The driver tries to reset the drive. Sometimes this succeeds and the computer
continues. Most of the time the drive just locks up and I have to cut the
power supply to get started again (reset button will reset the computer but
it will hang when the NCR810 tries to detect the HD)
The things I've tried:
1. Changed the system memory
2. Tried another NCR810 controller, this one used passive termination.
(also a SYMBIOS 53C810)
3. Tried another video adapter (I just got a new one just before
the problem occured on a daily basis)
4. Putting the driver in FAST SCSI2, Sync mode etc.. and all combinations
5. Put the drive in SCSI (not SCSI2) mode (changed jumper on drive)

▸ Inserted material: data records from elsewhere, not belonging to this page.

/-- BINDERY_STEP (R33 to R36). In a debug stop only restores go on (R395). -/
def execBinderyStep (s : State) : Host.Outcome State Fault Refusal :=
  if !s.binderyRuns then .next s.startAll
  else
    let s := s.markCandidates.startAll
    .next (if s.partlySaved then s
      else
        match s.blockingRecord with
        | some (v, q) => s.serveBlocking v q
        | none => s.serveVisit)

/-! ### Images (R41 to R43, R66, R281) -/

/-- Whether a wave of a cause is in force. -/
def Sig.struckBy (g : Sig) (c : WaveCause) : Bool := g.waves.any fun w => w.inForce && w.cause == c

/-- The image store's room for a save that is not to be made is given back. -/
def State.dropReserve (s : State) (sig : Nat) : State :=
  let g := s.sig sig
  let s := { s with platform := { s.platform with store := s.platform.store - g.reservedStore } }
  s.setSig sig { g with reservedStore := 0 }

/-- A pre-emption that strikes at the seam of a move: one freeze wave serves both (R297). An undo there whose before-descriptor cannot be read has
failed (R388). -/
def State.joinMove (s : State) (sig : Nat) : State :=
  if !s.atSeamWord sig then s
  else
    match s.undoDue sig with
    | some t => if s.beforeReadable t then s.joinWave sig none else s.undoLost t
    | none => s.joinWave sig (s.awaitingMove sig)

/-- As a signature that is to move is saved, its PART takes its before-descriptor and what it vacates; without the descriptor, or when a plane
of its target has met an error, it is aborted (R386, R387). -/
def State.noteMove (s : State) (sig : Nat) : State :=
  match s.pendingMove sig with
  | some (t, _, undo) =>
    if t.broken then s.moveLost t undo
    else if undo then s
    else
    let bytes := s.beforeOf t
    match s.writeDescriptor t.vif bytes with
    | none => s.abort t.num 10
    | some (s, d) => s.updateTx t.num fun t => { t with before := d, beforeBytes := bytes, vacated := folioNumbers (s.sig sig).folios }
  | none => s

/-- A signature whose move has failed once it was saved is restored where it stood, as if it had never left (R386, R387); if its folios are taken, it
waits for a placement. -/
def State.returnMoved (s : State) (sig : Nat) : State :=
  let g := s.sig sig
  if (rectangle g.savedAt.1 g.savedAt.2 g.ht g.wd).all fun rc => (s.folio rc.1 rc.2).placed == 0 then
    s.restoreAt sig true g.savedAt g.prio g.waited
  else s.requeue sig

/-- A saved signature goes to the target of its move; if that is not free, the move fails. -/
def State.placeMoved (s : State) (sig : Nat) : State :=
  match s.pendingMove sig with
  | none => s.requeue sig
  | some (t, folios, undo) =>
    if t.broken then (s.moveLost t undo).returnMoved sig
    else if s.targetFree t sig folios && folios.all (fun k => (s.folio (k / 24) (k % 24)).placed == 0) then
      s.restoreAt sig true (cornerOf folios) (s.sig sig).prio (s.sig sig).waited
    else if undo then (s.undoLost t).returnMoved sig
    else (s.abort t.num 10).returnMoved sig

/-- The record that saved signatures made room for is placed before any other: a blocking one if there is one (R34), else the one that a YIELD gave
way to (R404). -/
def State.yieldPlace (s : State) (ms : List Nat) : State :=
  match s.blockingRecord.or (s.causeRecord ms) with
  | some (v, q) => (s.placeGroup v q).getD s
  | none => s

/-- A pre-empted signature has been saved: with the last of its gang the record that caused the pre-emption is placed, and then the gang returns
to its queue. -/
def State.afterPreempt (s : State) (sig : Nat) : State :=
  if s.gangLeaving sig then s else (s.yieldPlace (s.gangOf sig)).returnGang (s.gangOf sig)

/-- IMAGE_SAVE (R41, R42): once no request of a struck signature is on its way. -/
def execImageSave (sig : Nat) (s : State) : Host.Outcome State Fault Refusal :=
  let g := s.sig sig
  let preempted := g.struckBy .preempt
  if !s.binderyRuns || !(preempted || g.struckBy .move) || !(g.status == .running || g.status == .draining) || s.requestsGo sig
      || s.releaseOpen sig then .next s
  else
    let s := (if preempted then s.joinMove sig else s).noteMove sig
    if preempted then .next ((s.saveImage sig).afterPreempt sig)
    else if (s.pendingMove sig).isNone then .next ((s.liftWave sig .move).dropReserve sig)
    else .next ((s.saveImage sig).placeMoved sig)

/-- IMAGE_RESTORE (R42, R43, R66): once every plane is loaded, and the stores that it comes after are performed (R255), the image is written and the signature resumes. A debug stop lets a restore
that has begun complete (R395). -/
def execImageRestore (sig row col : Nat) (s : State) : Host.Outcome State Fault Refusal :=
  let g := s.sig sig
  if g.status != .starting || g.image.isEmpty || g.byFault || g.row0 != row || g.col0 != col || !s.serving || s.platform.moving
      || !s.gangReady sig || 0 < g.sweep || s.acquiredGo sig then
    .next s
  else if s.wraps sig then .next (s.setSig sig { g with sweep := 1600 })
  else
    .next (match s.pendingMove sig with
      | some (t, folios, undo) => if cornerOf folios = (row, col) then (s.writeImage sig).moved t.num undo else s.writeImage sig
      | none => s.writeImage sig)

/-! ### Sweeps (R65) -/

/-- WRAP_SWEEP (R65): one of the 1,600 cycles, at a seam or before a placement's advance. -/
def execWrapSweep (sig : Nat) (s : State) : Host.Outcome State Fault Refusal :=
  let g := s.sig sig
  if g.status == .starting then
    if g.sweep = 0 then .next s
    else
      let s := s.setSig sig { g with sweep := g.sweep - 1 }
      .next (if g.sweep = 1 then (s.sweepFolios sig).tryStart sig else s)
  else if s.runs sig then .next (s.sweepSeam sig)
  else .next s

/-! ### The end of a launch -/

/-- Whether a context of some kinds is busy. -/
def Sig.busyWith (g : Sig) (kinds : List CtxKind) : Bool := g.ctxs.any fun x => kinds.contains x.2.kind

/-- LAUNCH_COMPLETE (R37): the words are executed, and every engine operation and store is done. The result of a VOTE that is still due is not
waited for, and never reaches vt (R223; log 90, DESIGN CHOICE). -/
def execLaunchComplete (sig : Nat) (s : State) : Host.Outcome State Fault Refusal :=
  let g := s.sig sig
  if g.status == .draining && g.ending && !g.byFault && !g.frozen && g.stop.isNone && s.wordsDone sig && s.landed sig && !s.debugger.stopped
      && !g.busyWith [.stream, .copy, .coll, .cfgld] && (s.earlierStores sig).isEmpty then
    .next (s.endLaunch sig (recordWord g.record 5))
  else .next s

/-- Whether nothing of a launch that ends by fault is still to come (R355): of one on the fabric its words and their results, its requests, its
steps and its configuration loads; of a saved one its steps. -/
def State.faultDrained (s : State) (sig : Nat) : Bool :=
  let g := s.sig sig
  if g.status = .draining then s.wordsDone sig && (g.frozen || s.landed sig) && !s.requestsGo sig && !g.busyWith [.coll, .cfgld]
  else g.status == .saved && !g.busyWith [.coll]

/-- LAUNCH_END_BY_FAULT (R355). -/
def execLaunchEndByFault (sig : Nat) (s : State) : Host.Outcome State Fault Refusal :=
  if (s.sig sig).byFault && s.faultDrained sig && !s.debugger.stopped then
    .next ((s.flushNotes sig).endLaunch sig 0x8000000000000000)
  else .next s

/-- INTERRUPT_WINDOW_EXPIRY (R38). -/
def execInterruptWindowExpiry (vif : Nat) (s : State) : Host.Outcome State Fault Refusal :=
  let f := s.iface vif
  match f.irqEnds with
  | none => .next s
  | some t =>
    if s.ns < t then .next s
    else .next ((s.setIface vif { f with irqCount := 0, irqEnds := none }).interrupt vif f.irqCount false)

/-! ### Plane loads (R45, R187, R386) -/

/-- What waits for the end of a load in a folio goes on: configuration loads, and a placement. -/
def State.loadEnded (s : State) (row col : Nat) : State :=
  let p := (s.folio row col).placed
  if p = 0 then s
  else
    let sig := p - 1
    let s := ((s.sig sig).ctxs.filter (·.2.kind = .cfgld)).foldl (fun s x => (s.pumpCfgld sig x.1).endCfgld sig x.1) s
    s.tryStart sig

/-- The load of a plane that a starting signature is to run has failed (R386): a move, or its undo, fails, and its signature returns to where it stood;
what is placed otherwise is placed again. -/
def State.startLost (s : State) (sig folio : Nat) : State :=
  match s.pendingMove sig with
  | some (t, folios, undo) =>
    let s := if folios.contains folio then s.moveLost t undo else s
    if folios.contains folio && !((s.sig sig).waves.any (·.cause = .preempt)) then (s.releaseStart sig).returnMoved sig else s.unplace sig
  | none => s.unplace sig

/-- The load of a plane fails: the plane is INVALID, the failure is reported, and what the load was for takes its fate (R386). A configuration that an
image lists as READY is loaded as by a CFGLD (R42), so the restore goes on without it. (log 44, DEDUCED) -/
def State.loadFailed (s : State) (folio plane : Nat) : State :=
  let row := folio / 24
  let col := folio % 24
  let f := s.folio row col
  let p := f.plane plane
  let s := s.setFolio row col (f.setPlane plane { Plane.invalid with activated := p.activated })
  let s := s.report (p.owner.getD 0) (FaultInfo.report 0x1A 3 (row + col * 2 ^ 8 + plane * 2 ^ 16) 0)
  let s := { s with journal := { s.journal with
    txs := s.journal.txs.map fun t => if s.loadsPlane t folio p then { t with broken := true } else t } }
  let g := s.sig (f.placed - 1)
  if f.placed ≠ 0 && g.status == .starting && p.owner == some g.vif && p.image == g.code
      && p.cfg == g.startCfg ((row - g.row0) * g.wd + (col - g.col0)) then
    s.startLost (f.placed - 1) folio
  else s.loadEnded row col

/-- Whether a plane is loaded by a CFGLD before which its spine stored something that is not performed yet (R254). -/
def State.loadForked (s : State) (f : Folio) (p : Plane) : Bool :=
  let sig := f.placed - 1
  f.placed != 0 && p.image == (s.sig sig).code &&
    (s.sig sig).ctxs.any fun x => x.2.kind == .cfgld && x.2.unit == p.cfg && s.forkOpen sig x.2.fork

/-- PLANE_LOAD_COMPLETE (R45, R147): the folio's record is read under the world key. -/
def execPlaneLoadComplete (folio plane : Nat) (s : State) : Host.Outcome State Fault Refusal :=
  let f := s.folio (folio / 24) (folio % 24)
  let p := f.plane plane
  if p.state != .loading || s.loadForked f p then .next s
  else
    match s.readUnit (p.owner.getD 0) p.source with
    | .error _ => .next (s.loadFailed folio plane)
    | .ok roles =>
      .next ((s.setFolio (folio / 24) (folio % 24) (f.setPlane plane { p with state := .ready, roles })).loadEnded (folio / 24) (folio % 24))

6. Used the BSD instead of the Linux driver.
7. Pulled the power plug out of the drive and reinserted it. (very
hard reset of the drive)
8. Tried to trace the bug by enabling the debug messages but when I do
this the system won't crash. (I could fix the problem by always
producing debug messages and sending them to /dev/null :-)
9. Changed the SCSI ID of the drive (and didn't expect it to work)
Any help would be ... helpfull :-)
-------------------------- /var/adm/syslog (logged on remote computer)
The return code varies, I've seen a0 and 93 (nothing else)
SCSI disk error : host 0 channel 0 id 0 lun 0 return code = a0
The sector at which the error occurs varies (any value)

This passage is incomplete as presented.